=== Begin Enclosure ===

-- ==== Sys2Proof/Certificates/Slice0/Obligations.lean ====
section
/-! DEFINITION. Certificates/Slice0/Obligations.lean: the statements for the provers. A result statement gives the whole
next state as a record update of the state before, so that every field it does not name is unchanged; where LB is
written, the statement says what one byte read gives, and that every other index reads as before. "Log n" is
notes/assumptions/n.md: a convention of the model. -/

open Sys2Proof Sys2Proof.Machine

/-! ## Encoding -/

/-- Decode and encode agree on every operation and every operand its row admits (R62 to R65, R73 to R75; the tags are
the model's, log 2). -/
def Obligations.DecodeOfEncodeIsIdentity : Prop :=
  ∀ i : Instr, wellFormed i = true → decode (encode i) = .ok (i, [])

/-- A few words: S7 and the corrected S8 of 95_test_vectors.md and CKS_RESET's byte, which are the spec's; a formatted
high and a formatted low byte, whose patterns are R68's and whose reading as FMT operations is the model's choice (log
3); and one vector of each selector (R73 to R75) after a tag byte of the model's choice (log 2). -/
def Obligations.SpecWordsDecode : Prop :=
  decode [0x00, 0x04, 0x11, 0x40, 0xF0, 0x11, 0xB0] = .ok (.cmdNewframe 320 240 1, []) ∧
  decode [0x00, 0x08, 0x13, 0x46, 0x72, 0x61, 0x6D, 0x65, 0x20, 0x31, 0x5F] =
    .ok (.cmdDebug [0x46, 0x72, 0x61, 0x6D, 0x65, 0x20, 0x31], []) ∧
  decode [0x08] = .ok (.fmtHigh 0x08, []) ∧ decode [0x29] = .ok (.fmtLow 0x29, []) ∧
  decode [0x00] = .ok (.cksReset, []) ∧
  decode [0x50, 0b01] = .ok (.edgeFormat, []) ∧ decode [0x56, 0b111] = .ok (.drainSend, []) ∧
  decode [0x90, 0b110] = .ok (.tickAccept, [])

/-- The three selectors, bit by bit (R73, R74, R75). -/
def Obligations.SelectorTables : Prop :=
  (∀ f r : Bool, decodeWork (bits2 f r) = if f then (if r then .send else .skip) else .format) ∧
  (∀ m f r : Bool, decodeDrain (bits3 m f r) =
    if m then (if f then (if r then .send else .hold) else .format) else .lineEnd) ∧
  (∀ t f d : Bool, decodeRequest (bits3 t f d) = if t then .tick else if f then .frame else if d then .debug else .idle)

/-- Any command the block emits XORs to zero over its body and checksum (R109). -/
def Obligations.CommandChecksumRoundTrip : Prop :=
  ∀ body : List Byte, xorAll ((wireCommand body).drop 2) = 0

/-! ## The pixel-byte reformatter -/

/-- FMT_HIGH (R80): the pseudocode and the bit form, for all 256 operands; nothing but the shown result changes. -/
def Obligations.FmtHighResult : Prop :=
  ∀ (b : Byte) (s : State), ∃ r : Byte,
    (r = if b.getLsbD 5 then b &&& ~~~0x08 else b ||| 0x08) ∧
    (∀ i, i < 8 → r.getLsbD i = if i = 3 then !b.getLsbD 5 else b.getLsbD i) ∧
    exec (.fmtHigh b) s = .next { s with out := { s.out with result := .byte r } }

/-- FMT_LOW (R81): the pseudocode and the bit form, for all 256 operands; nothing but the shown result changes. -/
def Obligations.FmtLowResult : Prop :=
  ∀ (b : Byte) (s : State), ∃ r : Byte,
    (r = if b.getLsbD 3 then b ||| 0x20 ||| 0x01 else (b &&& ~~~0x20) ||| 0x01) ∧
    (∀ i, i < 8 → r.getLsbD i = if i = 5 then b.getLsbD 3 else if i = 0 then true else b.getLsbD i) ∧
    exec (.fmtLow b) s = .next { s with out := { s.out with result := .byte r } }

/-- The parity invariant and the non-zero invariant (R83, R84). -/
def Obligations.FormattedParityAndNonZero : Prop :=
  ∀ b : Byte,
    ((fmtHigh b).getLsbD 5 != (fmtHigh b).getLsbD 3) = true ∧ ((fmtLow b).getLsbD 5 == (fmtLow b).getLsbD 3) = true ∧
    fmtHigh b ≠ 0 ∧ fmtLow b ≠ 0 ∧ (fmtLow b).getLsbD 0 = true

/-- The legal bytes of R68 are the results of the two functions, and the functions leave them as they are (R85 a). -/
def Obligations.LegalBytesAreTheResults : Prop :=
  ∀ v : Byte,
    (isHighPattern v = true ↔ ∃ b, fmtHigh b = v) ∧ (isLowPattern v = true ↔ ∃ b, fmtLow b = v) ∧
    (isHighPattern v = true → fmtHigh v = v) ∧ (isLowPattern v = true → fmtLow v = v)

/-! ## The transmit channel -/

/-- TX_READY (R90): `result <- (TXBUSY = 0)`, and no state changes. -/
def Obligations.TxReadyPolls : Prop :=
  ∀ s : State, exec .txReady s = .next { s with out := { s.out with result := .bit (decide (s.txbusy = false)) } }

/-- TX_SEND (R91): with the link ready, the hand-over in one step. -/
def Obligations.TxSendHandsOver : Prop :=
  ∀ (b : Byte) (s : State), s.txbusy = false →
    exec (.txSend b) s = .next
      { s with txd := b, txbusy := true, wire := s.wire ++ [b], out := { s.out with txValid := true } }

=== End Enclosure ===
=== Begin Enclosure ===

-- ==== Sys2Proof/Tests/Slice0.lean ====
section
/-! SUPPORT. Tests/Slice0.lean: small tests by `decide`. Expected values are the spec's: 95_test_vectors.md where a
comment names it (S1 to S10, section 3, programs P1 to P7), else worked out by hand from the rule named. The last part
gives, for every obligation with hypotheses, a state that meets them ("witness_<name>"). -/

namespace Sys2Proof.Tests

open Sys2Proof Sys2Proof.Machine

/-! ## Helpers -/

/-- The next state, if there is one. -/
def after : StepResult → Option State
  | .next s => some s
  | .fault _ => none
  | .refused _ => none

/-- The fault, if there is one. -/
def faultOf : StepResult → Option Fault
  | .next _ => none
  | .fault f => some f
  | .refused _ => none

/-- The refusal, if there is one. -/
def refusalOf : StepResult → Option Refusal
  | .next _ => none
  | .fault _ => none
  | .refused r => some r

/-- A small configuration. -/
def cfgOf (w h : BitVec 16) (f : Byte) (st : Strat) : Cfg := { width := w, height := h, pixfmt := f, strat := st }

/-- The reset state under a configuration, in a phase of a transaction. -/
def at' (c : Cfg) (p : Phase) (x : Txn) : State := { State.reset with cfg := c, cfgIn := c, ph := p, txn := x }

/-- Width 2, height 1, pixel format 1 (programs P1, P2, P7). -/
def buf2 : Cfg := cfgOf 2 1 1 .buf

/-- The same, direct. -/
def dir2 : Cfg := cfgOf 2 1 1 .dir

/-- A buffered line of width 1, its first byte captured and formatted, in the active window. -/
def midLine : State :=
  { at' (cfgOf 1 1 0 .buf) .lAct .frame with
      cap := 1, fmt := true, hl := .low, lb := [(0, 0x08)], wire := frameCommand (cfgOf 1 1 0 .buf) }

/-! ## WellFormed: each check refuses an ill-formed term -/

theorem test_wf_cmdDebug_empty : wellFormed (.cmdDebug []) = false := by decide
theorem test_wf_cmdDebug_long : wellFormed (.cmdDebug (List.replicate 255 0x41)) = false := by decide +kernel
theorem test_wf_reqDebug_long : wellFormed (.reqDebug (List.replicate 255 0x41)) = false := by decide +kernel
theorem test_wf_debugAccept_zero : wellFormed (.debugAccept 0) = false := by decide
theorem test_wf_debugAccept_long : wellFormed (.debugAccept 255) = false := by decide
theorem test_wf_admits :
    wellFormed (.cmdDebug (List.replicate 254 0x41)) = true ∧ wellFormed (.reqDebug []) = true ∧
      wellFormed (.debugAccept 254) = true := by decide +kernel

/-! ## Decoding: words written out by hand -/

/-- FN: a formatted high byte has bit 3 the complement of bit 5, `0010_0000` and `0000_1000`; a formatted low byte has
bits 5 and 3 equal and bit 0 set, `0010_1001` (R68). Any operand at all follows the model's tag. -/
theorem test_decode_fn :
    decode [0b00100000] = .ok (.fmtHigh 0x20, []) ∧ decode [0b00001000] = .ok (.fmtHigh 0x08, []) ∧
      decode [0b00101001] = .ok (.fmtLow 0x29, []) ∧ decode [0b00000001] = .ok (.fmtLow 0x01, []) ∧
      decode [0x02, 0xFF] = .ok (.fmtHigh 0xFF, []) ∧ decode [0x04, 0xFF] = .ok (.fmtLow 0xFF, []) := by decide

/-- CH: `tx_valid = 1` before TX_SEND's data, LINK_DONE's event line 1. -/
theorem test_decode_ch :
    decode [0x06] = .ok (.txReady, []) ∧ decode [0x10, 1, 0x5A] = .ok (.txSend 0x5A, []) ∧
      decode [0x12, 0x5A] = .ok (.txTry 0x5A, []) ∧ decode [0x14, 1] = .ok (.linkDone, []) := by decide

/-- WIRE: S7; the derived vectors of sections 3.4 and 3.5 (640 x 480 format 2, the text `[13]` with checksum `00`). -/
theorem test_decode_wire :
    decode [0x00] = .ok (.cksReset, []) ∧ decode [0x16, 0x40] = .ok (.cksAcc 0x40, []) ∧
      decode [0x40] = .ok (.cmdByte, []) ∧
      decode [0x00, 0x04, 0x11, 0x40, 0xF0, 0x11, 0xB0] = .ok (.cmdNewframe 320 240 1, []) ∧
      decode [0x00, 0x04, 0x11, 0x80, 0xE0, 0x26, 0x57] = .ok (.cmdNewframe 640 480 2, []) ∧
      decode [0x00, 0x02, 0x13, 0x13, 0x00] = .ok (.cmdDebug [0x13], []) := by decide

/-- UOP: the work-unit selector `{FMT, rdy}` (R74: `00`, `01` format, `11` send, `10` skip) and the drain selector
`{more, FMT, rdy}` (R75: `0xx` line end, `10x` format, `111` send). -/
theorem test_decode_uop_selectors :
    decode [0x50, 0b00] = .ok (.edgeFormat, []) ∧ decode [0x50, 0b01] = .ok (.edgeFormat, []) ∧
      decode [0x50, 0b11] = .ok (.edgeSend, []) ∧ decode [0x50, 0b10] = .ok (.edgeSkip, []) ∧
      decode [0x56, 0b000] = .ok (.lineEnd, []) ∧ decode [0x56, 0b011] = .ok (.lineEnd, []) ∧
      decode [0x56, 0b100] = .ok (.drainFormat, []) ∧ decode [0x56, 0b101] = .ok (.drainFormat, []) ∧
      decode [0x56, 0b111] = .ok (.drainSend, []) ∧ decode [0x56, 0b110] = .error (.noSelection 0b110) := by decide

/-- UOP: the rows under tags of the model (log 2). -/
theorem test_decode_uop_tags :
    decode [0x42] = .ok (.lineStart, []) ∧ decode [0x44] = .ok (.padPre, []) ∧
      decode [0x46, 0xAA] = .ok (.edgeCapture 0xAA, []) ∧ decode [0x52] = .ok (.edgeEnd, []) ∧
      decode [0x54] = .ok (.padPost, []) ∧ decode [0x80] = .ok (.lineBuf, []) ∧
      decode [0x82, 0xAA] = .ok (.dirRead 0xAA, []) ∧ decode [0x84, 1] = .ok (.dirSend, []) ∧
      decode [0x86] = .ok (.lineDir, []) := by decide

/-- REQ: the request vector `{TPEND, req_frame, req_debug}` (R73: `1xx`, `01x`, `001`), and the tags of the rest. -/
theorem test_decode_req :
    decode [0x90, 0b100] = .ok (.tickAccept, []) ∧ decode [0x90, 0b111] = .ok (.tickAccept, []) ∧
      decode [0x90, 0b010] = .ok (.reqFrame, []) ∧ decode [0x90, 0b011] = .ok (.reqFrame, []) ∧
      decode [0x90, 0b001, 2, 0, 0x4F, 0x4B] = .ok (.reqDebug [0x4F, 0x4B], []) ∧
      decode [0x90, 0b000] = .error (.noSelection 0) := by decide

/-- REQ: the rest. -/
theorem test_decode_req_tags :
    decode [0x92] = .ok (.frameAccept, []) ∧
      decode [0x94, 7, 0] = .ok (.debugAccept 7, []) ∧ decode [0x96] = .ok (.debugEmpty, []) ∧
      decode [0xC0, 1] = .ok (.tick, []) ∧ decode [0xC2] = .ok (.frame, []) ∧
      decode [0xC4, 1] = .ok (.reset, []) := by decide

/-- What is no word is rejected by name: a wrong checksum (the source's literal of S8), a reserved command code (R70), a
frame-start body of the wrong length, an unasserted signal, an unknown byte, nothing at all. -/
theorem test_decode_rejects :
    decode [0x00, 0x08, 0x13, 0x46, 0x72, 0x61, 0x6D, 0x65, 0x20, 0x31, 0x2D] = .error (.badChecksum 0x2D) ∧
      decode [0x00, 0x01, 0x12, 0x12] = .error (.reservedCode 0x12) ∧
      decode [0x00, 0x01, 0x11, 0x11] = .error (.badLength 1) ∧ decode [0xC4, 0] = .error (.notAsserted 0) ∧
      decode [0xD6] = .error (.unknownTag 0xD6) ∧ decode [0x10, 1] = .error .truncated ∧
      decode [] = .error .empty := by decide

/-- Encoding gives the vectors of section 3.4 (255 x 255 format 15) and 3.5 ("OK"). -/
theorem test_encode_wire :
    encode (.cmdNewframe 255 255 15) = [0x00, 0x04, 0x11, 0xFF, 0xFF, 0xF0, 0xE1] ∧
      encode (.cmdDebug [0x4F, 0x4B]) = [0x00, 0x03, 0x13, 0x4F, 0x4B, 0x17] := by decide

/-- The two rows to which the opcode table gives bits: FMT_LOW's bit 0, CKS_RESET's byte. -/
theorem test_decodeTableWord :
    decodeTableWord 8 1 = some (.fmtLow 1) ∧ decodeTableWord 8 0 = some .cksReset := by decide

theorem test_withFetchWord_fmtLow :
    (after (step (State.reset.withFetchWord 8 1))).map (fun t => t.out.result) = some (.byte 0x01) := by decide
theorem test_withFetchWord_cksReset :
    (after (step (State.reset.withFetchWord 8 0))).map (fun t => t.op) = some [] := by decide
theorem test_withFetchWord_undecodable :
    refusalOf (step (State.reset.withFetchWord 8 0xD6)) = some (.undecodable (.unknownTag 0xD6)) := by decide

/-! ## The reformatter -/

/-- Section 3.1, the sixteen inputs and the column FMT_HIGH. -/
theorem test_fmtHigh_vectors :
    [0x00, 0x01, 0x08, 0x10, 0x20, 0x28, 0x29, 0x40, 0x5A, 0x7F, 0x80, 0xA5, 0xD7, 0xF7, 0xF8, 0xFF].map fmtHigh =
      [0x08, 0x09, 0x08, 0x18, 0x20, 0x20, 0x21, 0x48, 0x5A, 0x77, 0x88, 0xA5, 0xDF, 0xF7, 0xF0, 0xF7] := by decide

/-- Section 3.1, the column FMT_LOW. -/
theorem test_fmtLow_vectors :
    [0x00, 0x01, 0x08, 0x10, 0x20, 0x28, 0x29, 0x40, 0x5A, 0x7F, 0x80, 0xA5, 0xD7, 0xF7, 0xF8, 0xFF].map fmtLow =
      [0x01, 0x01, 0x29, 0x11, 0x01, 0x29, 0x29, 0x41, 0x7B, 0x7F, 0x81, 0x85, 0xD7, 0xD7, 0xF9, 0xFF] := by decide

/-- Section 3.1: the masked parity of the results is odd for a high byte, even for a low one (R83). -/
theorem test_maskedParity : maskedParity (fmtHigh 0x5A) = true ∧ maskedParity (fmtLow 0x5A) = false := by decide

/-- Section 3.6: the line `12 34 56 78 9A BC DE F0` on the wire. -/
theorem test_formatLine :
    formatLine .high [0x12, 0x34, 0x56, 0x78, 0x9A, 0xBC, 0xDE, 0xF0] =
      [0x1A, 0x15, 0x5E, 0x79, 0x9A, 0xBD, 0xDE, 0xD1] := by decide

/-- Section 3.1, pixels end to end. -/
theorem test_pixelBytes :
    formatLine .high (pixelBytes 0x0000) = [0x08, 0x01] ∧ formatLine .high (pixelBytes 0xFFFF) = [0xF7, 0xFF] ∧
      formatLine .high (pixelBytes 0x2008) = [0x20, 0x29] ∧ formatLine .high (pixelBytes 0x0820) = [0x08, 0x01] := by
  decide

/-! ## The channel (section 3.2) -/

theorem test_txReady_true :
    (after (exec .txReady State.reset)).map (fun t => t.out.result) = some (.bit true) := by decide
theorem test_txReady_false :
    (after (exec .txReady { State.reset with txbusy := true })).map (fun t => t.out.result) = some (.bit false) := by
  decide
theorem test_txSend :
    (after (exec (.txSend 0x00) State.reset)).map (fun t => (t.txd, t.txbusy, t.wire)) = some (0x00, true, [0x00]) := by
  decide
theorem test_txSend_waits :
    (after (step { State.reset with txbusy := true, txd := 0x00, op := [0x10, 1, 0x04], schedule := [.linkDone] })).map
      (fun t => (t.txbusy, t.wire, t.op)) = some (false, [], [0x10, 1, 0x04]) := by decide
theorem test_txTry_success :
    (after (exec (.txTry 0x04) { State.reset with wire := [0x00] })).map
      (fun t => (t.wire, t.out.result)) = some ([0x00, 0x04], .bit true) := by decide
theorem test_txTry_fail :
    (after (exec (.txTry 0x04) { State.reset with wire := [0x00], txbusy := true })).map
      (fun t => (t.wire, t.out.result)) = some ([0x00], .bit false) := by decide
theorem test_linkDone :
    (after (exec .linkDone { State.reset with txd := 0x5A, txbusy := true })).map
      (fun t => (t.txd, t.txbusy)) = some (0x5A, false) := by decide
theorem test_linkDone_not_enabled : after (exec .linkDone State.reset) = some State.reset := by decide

=== End Enclosure ===

Exercise details:
In the entries above, some lines may contain the string "next"; report how many, without additional comment.

Task response:
9